FTC’s Broader Enforcement Landscape
Monument’s case is not isolated. Just days after this announcement, on April 15, the FTC announced a separate, more substantial enforcement action against Cerebral Inc., a virtual mental health provider, for similar allegations of inappropriate sharing of patient data and misrepresenting data policies.
These back-to-back enforcement actions send a clear message to virtual behavioral health companies: The FTC is intensifying oversight and will rigorously police how sensitive health information is handled, particularly when it comes to digital marketing practices.
The FTC stated in a recent blog post, “Here’s the loud-and-clear message companies need to hear: The FTC won’t back down in the fight to protect the privacy of consumers’ sensitive health data.” This underscores the agency’s stance that patient data in behavioral health is particularly sensitive and deserving of the highest privacy protections — key elements of Monument FTC behavioral health privacy enforcement.
What This Means for Virtual Behavioral Health Providers and Patients
The digital transformation of behavioral health services offers unprecedented opportunities for patients to access treatment remotely. However, this shift also amplifies privacy risks if companies do not implement robust safeguards to protect health data.
For virtual behavioral health providers, the Monument case serves as a critical cautionary tale. Companies must ensure they comply fully with data privacy laws and maintain transparency with users regarding data collection, sharing, and use policies. Failure to do so can lead to costly enforcement actions, reputational damage, and loss of patient trust.
For patients and consumers, the FTC’s enforcement actions highlight the importance of vigilance. Users should carefully review the privacy policies of telehealth platforms and be aware of their rights regarding consent and control over personal health information.
This case is a major example of Monument FTC behavioral health privacy concerns shaping the future of telehealth.

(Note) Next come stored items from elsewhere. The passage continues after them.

/-- A read of a detour slot under way over the service link (R165). -/
structure DetRead where
  /-- 30 bit | 06 R165 | 0 | block. -/
  blk : Nat
  /-- 42 bit | 06 R165 | 0 | DPA of the line asked for. -/
  dpa : Nat
  /-- 9 bit | 06 R165 | 0 | link * 16 + LD. -/
  port : Nat
  /-- 8 bit | 06 R165 | 0 | HID. -/
  hid : Nat
  /-- 1 bit | 10 R260 | false | its tollgate held it. -/
  gated : Bool := false
  /-- tick | 10 R267 | 0 | when it arrived. -/
  since : Nat := 0
  /-- 1 bit | 06 R164 | false | the flushing read of the block's slot. -/
  flush : Bool := false
  deriving DecidableEq, Repr, Inhabited

/-- Stored data: block map, frames, HBM contents, staging (R25-R35, R66-R91, R146-R171, R324-R329). -/
structure Mem where
  /-- 2^30 x 128 bit | 03 R66 | 0 UNWRITTEN (R328) | block map, primary copy. -/
  mapPri : Tab MapWord
  /-- 2^30 x 128 bit | 14 R329 | 0 UNWRITTEN (R328) | block map, mirror copy. -/
  mapMir : Tab MapWord
  /-- 2^30 x 36 bit | 02 R47 | none | under MIRROR, sector address of the partner copy + 1, by the home copy's sector address. -/
  partner : Tab Nat
  /-- 1,152 GiB | 01 R38, 14 R328 | 0 (R328) | contents of the data frames as stored, enciphered where the partition encrypts; address = stack * 72 GiB + sector * 256 + byte. -/
  hbm : List Host.Cell
  /-- 1 bit a line | 14 R324 | unmarked | lines stored with the poison mark, by HBM byte address div 64. -/
  marks : Tab Bool
  /-- 301,989,888 x 8 bit | 06 R146 | FREE | frame state table, by stack * 2^25 + frame. -/
  frames : Tab FrameRec
  /-- 64 x 16 x 25 bit | 06 R151 | none | open frame + 1 of partition n on stack s, by n * 16 + s. -/
  openFrame : Tab Nat
  /-- 2^30 x 128 bit | 02 R51, R55 | 0 UNWRITTEN | entries of the storage that a range's committed windows do not show: that of its
  explicit-T1 windows while others stand there, and of the others while an explicit-T1 window stands there. -/
  aside : Tab MapWord
  /-- 2^21 x 1 bit | 02 R51 | false | the 2 MiB extent's block map holds the storage of its explicit-T1 windows. -/
  tierOne : Tab Bool
  /-- 64 x 4 x 2 bit | 02 R46 | 0 | rotation pointer of partition n in region q, by n * 4 + q. -/
  rot : Tab Nat
  /-- 64 x 4 | 06 R153 | 0 | frames USED or SHADOW held by partition n in region q, by n * 4 + q. -/
  held : Tab Nat
  /-- blocks | 06 R161 | none | blocks promoted to T1: the frames counted against cap_promo_reserve, by block. -/
  promoted : Tab Nat
  /-- 2^26 x 8 bit | 06 R160 | 0 | parcel counters. -/
  parcels : Tab Nat
  /-- staging | 02 R51, R55 | 0 (R55) | bytes of explicit-T0 windows, by DPA. -/
  t0 : List Host.Cell
  /-- staging | 14 R327 | unmarked | poisoned lines of explicit-T0 windows, by DPA div 64. -/
  t0marks : Tab Bool
  /-- staging | 01 R33 | none | gather buffers, by block + 2^30 * owner; owner 0 the block map, h + 1 the open version of HID h. -/
  gather : Tab Gather
  /-- 36 x 8 | 03 R90 | none | blocks waiting for the checker, by block + 2^30 * owner. -/
  packJobs : Tab PackJob
  /-- staging | 06 R162 | none | blocks with a T0 cache copy. -/
  t0cache : Tab Bool
  /-- 4 x 64 | 06 R161 | empty | promotion candidates, oldest first, by region. -/
  promoQ : Tab (List Nat)
  /-- 4,096 B each | 01 R35, 06 R161 | none | recompressions under way: the FLAT forms of a block that the mover read, each with its entry. -/
  mover : Tab (List (MapWord × List Byte))
  /-- count | 01 R35 | 0 | mover transfers that a write abandoned; the spec names no register for the count. -/
  abandoned : Nat
  /-- 2^26 x 62 bit | 06 R164 | none | detour slot directory: 2^62 + block number * 2^32 + CRC-32 for a slot that holds a block, by slot. -/
  slotDir : Tab Nat
  /-- service link | 06 R165 | none | detour reads under way, oldest first. -/
  detReads : List DetRead
  deriving DecidableEq, Repr, Inhabited

/-- A partition beyond its parameters (R44, R153). -/
structure PartRec where
  /-- 1 bit | 02 R44 | false | committed and not released. -/
  inForce : Bool
  /-- 1 bit | 02 R44 | false | released, its content being given up. -/
  releasing : Bool
  /-- 42 bit | 02 R44 | 0 | base and size of the range being given up. -/
  relBase : Nat
  relSize : Nat
  deriving DecidableEq, Repr, Inhabited

/-- Ownership and windows beyond their parameters (R54, R62). -/
structure Own where
  /-- 4,096 x 5 x 64 bit | 02 R62 | DESIGN CHOICE 0 (log 3) | shadow copies of words 2-6, by entry * 8 + word. -/
  shadow : Tab Nat
  /-- 64 | 02 R44 | not in force | partitions. -/
  parts : Tab PartRec
  /-- windows | 02 R54 | none | windows whose withdraw waits for requests accepted before it. -/
  leaving : List Nat
  /-- 256 x tick | 02 R56 | 0 | tick + 1 of the last notice of a HID. -/
  notice : Tab Nat
  deriving DecidableEq, Repr, Inhabited

/-- A read waiting in a factor pipeline (R114). -/
structure PipeRead where
  /-- 30 bit | 04 R114 | 0 | tensor-view block. -/
  blk : Nat
  /-- 42 bit | 04 R114 | 0 | DPA of the line asked for. -/
  dpa : Nat
  /-- 9 bit | 04 R114 | 0 | link * 16 + LD. -/
  port : Nat
  /-- 8 bit | 04 R114 | 0 | HID. -/
  hid : Nat
  /-- 34 bit | 08 R202, R207 | 0 | the view it was accepted under: 0 the block map, 1 its HID's open version, 2 + v version v. -/
  view : Nat := 0
  /-- 1 bit | 10 R260 | false | its tollgate held it. -/
  gated : Bool := false
  /-- tick | 10 R267 | 0 | when it arrived. -/
  since : Nat := 0
  deriving DecidableEq, Repr, Inhabited

/-- A write to a component area waiting for invalidation (R108). -/
structure CompWrite where
  /-- 42 bit | 04 R108 | 0 | DPA of the line. -/
  dpa : Nat
  /-- 512 bit | 04 R108 | none | the line. -/
  data : List Byte
  /-- 64 bit | 14 R325 | 0 whole line | byte enables. -/
  mask : Nat
  /-- 1 bit | 10 R255 | false | arrived poisoned. -/
  bad : Bool
  /-- 9 bit | 04 R108 | 0 | link * 16 + LD. -/
  port : Nat
  /-- 8 bit | 04 R108 | 0 | HID. -/
  hid : Nat
  /-- tick | 10 R267 | 0 | when it arrived. -/
  since : Nat
  /-- 1 bit | 10 R260 | false | its tollgate held it. -/
  gated : Bool := false
  deriving DecidableEq, Repr, Inhabited

/-- A FACTOR under way on a descriptor (R109-R113). -/
structure FactorRun where
  /-- 1 bit | 04 R109 | false | running. -/
  on : Bool
  /-- 1 bit | 04 R109 | false | mode RESIDUAL_ONLY. -/
  resOnly : Bool
  /-- 28 bit | 04 R113 | 0 | next tile to switch. -/
  next : Nat
  /-- 31 bit | 09 R229 | 0 | the command: queue * 65,536 + ring index. -/
  cmd : Nat
  /-- blocks | 04 R113 | none | tensor-view blocks written since FACTOR read them. -/
  dirty : Tab Bool
  /-- 28 bit | 09 R233 | 0 | tiles switched. -/
  switched : Nat
  /-- work tiles | 04 R110 | 0 | work tiles not yet retired. -/
  tiles : Nat
  /-- work tiles | 04 R110 | 0 | next work tile to dispatch. -/
  disp : Nat
  deriving DecidableEq, Repr, Inhabited

/-- A reconstructed tensor-view block (R114). -/
structure Built where
  /-- 4,096 B | 04 R114 | none | its elements. -/
  data : List Byte
  /-- 64 bit | 04 R122 | none | the lines that read poison. -/
  bad : List Nat
  /-- 64 x 10 bit | 05 R133 | none | elements of each line from the overflow branch. -/
  ovf : List Nat
  deriving DecidableEq, Repr, Inhabited

/-- The factor units (R92-R123). -/
structure Fac where
  /-- 36 x 32 | 04 R114 | empty | pipeline queues, by region * 16 + block. -/
  pipes : Tab (List PipeRead)
  /-- hub | 04 R114 | empty | requests the hubs hold while a pipeline queue is full. -/
  held : List PipeRead
  /-- 36 x 64 blocks | 04 R114 | empty | reconstruction buffers: tensor-view blocks, newest first, by region * 16 + block. -/
  recon : Tab (List (Nat × Built))
  /-- 36 x fac_panel_cache | 04 R114 | empty | component blocks a panel cache holds, used most recently first, by region * 16 + block. -/
  panels : Tab (List Nat)
  /-- 36 x 3 x 5 bit | 04 R115 | 16 free | credits in use of product, residual and output buffers, by (region * 16 + block) * 4 + buffer. -/
  credits : Tab Nat
  /-- 36 x 3 x 5 bit | 04 R115 | 0 | lines in product, residual and output buffers, by (region * 16 + block) * 4 + buffer. -/
  lines : Tab Nat
  /-- hub | 04 R108 | empty | component writes waiting for invalidation. -/
  compWait : List CompWrite
  /-- 512 x 2^28 x 1 bit | 04 R119 | none | tiles resident under waypoint u, by u * 2^28 + tile. -/
  resident : Tab Bool
  /-- 512 | 04 R119 | none | frame keys + 1 of T1 copies, by (u * 2^28 + tile). -/
  t1frames : Tab (List Nat)
  /-- staging | 04 R119 | none | T0 copies: the reconstructed blocks of a tile, by u * 2^28 + tile. -/
  t0tiles : Tab (List Built)
  /-- hub | 04 R120 | empty | reads waiting for a tile being staged: waypoint and read. -/
  wpWait : List (Nat × PipeRead)
  /-- arms | 16 R373 | none | waypoint arms that wait for the end of a reset: the waypoint, its STAGE command + 1 or 0. -/
  armWait : List (Nat × Nat)
  /-- 2,048 | 04 R109 | none | FACTOR commands under way, by descriptor. -/
  runs : Tab FactorRun
  /-- 2,048 x tick | 05 R133 | 0 | tick + 1 of the last overflow notice of a descriptor. -/
  notice : Tab Nat
  /-- tiles | 06 R167 | none | tiles the mover does not try to lower again, by descriptor * 2^28 + tile. -/
  noLower : Tab Bool
  deriving DecidableEq, Repr, Inhabited

/-- An OPT_STEP accepted for a job's open milestone (R174, R183). -/
structure StepRec where
  /-- 31 bit | 07 R174 | 0 | the command: queue * 65,536 + ring index. -/
  cmd : Nat
  /-- work tiles | 07 R183 | 0 | work tiles not yet retired. -/
  tiles : Nat
  /-- 1 bit | 07 R185 | false | remaining work reads a HOST gradient source. -/
  host : Bool
  /-- 9 bit | 07 R180 | 0 | reduction + 1 that feeds it. -/
  red : Nat
  /-- work tiles | 07 R183 | 0 | next work tile to dispatch. -/
  disp : Nat
  /-- work tiles | 07 R183 | 0 | all its work tiles. -/
  all : Nat
  /-- row tiles | 07 R183 | 0 | work tiles of one 64-column group in phase 1; 0: a step without phases. -/
  rt : Nat
  /-- tiles | 07 R180 | none | gradient tiles taken from a reduction and kept in retained frames, by reduce tile. -/
  grad : Tab (List Byte)
  /-- 64 B | 07 R179, R180 | none | the retained copy of the hyperparameter record. -/
  hyper : List Byte
  /-- bytes | 07 R180, R182 | none | the retained copy of P. -/
  proj : List Byte
  /-- frames | 07 R182 | none | SHADOW frames of R and U, held while the step runs: frame key + 1. -/
  scratch : List Nat
  /-- 1 bit | 07 R174 | false | its completion has been given; replays may still run. -/
  done : Bool
  deriving DecidableEq, Repr, Inhabited

/-- A checkpoint drain under way (R196). -/
structure Drain where
  /-- 31 bit | 07 R194 | 0 | its command: queue * 65,536 + ring index, + 1; 0: none runs. -/
  cmd : Nat
  /-- 64 bit | 07 R196 | 0 | blocks written. -/
  pos : Nat
  /-- 64 bit | 07 R196 | 0 | blocks written as zero. -/
  poison : Nat
  /-- 64 bit | 07 R196 | 0 | index of the first such block, when there is one. -/
  first : Nat
  /-- bytes | 07 R196 | none | the plain block bytes so far, which the trailer's CRC-32 covers. -/
  plain : List Byte
  deriving DecidableEq, Repr, Inhabited

/-- A checkpoint freeze (R194-R196). -/
structure Freeze where
  /-- 1 bit | 07 R194 | false | held. -/
  on : Bool
  /-- 64 x 128 bit | 07 R194 | empty | the listed ranges, base and length. -/
  ranges : List (Nat × Nat)
  /-- 16 bit | 07 R194 | 0 | drain key slot, or 0xFFFF. -/
  keySlot : Nat
  /-- 64 bit | 07 R194 | 0 | milestone of the image. -/
  image : Nat
  /-- 1 bit | 07 R195 | false | a host write broke the image. -/
  broken : Bool
  /-- blocks | 07 R195 | none | replaced entries whose sectors are kept, by block. -/
  kept : Tab MapWord
  /-- 1 | 07 R196 | none | drain under way. -/
  drain : Drain
  deriving DecidableEq, Repr, Inhabited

Looking Ahead: The Future of Privacy in Virtual Addiction Treatment
As virtual care continues to evolve, regulatory oversight will likely become even more stringent. The FTC’s actions against Monument and Cerebral mark a significant moment in digital behavioral health regulation. Companies operating in this space must prioritize privacy and ethical data handling as core components of their business models.
Monument, with its $24 million in venture backing and growing presence in virtual addiction treatment, now faces the challenge of rebuilding trust by demonstrating compliance and respect for patient privacy. The required comprehensive privacy programs and periodic audits will hopefully set a higher standard for the industry.
Ultimately, the FTC’s enforcement will contribute to a safer virtual behavioral health ecosystem — one that balances innovation with the critical need to protect sensitive patient information. The Monument FTC behavioral health privacy enforcement stands as a benchmark in this ongoing effort.